• [Instructions for the task] Lines from the entries below that hold "drainStep" form the answer; copy all of them.

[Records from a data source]

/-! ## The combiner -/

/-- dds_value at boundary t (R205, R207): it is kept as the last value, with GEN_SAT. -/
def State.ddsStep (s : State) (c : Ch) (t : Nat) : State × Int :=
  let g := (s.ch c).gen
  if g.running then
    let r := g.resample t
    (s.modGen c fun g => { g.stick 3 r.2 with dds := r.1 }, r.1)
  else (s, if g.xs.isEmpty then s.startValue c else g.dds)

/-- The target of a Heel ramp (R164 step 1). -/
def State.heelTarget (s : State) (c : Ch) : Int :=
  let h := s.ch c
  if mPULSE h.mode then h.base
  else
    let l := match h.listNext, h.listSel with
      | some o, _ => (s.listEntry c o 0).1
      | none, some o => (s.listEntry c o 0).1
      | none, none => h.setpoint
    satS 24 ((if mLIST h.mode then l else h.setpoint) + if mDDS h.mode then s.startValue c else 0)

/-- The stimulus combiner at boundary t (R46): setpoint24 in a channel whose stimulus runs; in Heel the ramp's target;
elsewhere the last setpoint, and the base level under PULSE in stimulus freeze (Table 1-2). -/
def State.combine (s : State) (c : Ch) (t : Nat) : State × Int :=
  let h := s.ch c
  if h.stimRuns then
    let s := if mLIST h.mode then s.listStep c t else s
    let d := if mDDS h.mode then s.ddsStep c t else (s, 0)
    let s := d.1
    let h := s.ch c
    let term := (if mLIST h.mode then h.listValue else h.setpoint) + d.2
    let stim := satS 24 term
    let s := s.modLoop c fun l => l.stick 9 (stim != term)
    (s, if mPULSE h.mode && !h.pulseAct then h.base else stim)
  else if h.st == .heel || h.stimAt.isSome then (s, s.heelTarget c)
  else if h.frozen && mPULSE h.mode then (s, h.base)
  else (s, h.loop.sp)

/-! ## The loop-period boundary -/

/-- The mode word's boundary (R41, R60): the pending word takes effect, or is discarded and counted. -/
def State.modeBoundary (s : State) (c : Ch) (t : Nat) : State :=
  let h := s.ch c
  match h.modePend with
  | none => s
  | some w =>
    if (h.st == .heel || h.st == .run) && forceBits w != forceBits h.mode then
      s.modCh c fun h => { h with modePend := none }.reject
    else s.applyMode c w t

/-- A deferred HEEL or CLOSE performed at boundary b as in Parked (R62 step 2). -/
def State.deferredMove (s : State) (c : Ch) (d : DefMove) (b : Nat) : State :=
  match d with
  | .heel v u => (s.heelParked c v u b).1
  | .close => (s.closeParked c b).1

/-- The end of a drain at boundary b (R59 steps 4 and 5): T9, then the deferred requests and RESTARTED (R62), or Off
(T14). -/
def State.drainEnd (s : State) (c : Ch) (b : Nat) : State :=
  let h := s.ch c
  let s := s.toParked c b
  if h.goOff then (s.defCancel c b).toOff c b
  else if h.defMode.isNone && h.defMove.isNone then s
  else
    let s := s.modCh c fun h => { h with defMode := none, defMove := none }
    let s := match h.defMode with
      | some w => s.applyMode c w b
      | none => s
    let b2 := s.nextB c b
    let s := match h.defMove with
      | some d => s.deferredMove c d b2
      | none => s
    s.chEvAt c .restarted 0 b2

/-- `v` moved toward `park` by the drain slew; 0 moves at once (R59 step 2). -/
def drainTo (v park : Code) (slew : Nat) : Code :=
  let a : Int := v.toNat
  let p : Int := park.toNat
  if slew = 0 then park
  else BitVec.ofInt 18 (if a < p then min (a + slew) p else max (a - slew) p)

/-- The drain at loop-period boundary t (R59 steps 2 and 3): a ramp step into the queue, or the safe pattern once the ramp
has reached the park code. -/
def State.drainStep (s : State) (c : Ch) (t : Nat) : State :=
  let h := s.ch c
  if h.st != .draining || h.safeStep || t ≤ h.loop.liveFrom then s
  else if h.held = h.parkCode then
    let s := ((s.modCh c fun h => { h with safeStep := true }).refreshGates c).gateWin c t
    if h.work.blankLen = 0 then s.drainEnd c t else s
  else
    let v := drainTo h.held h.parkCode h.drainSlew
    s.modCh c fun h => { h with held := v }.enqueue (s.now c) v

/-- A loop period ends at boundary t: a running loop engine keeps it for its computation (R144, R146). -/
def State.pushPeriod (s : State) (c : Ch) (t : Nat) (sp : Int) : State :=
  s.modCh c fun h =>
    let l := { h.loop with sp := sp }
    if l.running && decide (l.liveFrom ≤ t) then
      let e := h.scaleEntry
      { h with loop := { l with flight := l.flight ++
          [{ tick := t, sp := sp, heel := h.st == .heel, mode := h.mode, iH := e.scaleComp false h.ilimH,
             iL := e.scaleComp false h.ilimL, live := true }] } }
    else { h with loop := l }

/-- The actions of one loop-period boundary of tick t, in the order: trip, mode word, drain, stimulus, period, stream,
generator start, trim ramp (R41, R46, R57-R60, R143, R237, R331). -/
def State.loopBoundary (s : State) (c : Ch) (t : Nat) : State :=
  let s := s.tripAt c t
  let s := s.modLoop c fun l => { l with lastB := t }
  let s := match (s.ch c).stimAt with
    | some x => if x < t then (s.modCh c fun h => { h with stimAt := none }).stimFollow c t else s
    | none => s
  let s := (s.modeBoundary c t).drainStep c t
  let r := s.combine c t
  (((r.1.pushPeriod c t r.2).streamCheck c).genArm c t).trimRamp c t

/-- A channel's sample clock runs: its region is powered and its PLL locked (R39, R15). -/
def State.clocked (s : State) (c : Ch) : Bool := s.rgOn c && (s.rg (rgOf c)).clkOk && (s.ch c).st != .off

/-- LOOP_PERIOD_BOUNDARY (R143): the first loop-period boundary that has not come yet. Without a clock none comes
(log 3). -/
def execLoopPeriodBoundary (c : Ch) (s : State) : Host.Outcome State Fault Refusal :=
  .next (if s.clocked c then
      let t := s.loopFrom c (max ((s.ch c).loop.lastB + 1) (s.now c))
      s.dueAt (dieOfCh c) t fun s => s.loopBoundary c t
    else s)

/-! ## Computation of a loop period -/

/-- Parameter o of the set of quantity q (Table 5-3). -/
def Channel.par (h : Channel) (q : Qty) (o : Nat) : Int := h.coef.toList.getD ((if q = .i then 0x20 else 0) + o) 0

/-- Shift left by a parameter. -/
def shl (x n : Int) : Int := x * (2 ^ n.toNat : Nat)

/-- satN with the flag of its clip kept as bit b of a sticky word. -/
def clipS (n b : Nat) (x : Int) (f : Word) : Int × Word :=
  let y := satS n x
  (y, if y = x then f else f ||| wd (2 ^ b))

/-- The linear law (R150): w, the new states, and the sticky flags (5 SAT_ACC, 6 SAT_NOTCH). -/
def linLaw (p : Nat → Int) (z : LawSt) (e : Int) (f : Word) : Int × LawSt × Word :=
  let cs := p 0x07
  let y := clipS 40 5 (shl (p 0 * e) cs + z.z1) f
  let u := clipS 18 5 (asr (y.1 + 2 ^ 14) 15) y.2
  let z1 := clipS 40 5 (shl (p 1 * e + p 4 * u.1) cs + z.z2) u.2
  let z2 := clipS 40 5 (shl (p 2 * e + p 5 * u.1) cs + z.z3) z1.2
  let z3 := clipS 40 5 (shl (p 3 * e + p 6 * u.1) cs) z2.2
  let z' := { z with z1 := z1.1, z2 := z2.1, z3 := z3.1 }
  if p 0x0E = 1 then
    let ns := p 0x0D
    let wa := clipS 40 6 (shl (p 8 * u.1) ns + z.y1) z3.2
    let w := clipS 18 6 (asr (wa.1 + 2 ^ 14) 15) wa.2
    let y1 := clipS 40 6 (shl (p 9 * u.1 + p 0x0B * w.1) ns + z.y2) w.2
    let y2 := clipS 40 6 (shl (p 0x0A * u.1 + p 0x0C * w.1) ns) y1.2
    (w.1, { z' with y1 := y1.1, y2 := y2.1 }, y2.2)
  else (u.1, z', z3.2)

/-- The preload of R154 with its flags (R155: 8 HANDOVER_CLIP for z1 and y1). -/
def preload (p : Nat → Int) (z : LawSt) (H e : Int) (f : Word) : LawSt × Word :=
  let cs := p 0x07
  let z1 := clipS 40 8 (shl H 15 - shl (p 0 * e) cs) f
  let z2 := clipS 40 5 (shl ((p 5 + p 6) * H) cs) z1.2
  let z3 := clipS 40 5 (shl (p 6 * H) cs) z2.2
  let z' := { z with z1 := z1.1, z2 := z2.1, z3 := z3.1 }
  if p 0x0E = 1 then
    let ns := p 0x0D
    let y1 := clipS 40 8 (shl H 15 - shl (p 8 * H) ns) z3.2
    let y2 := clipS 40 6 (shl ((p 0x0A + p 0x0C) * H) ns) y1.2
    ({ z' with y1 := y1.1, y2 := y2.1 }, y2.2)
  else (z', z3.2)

• [Expected output]
def State.drainStep (s : State) (c : Ch) (t : Nat) : State :=
  let s := (s.modeBoundary c t).drainStep c t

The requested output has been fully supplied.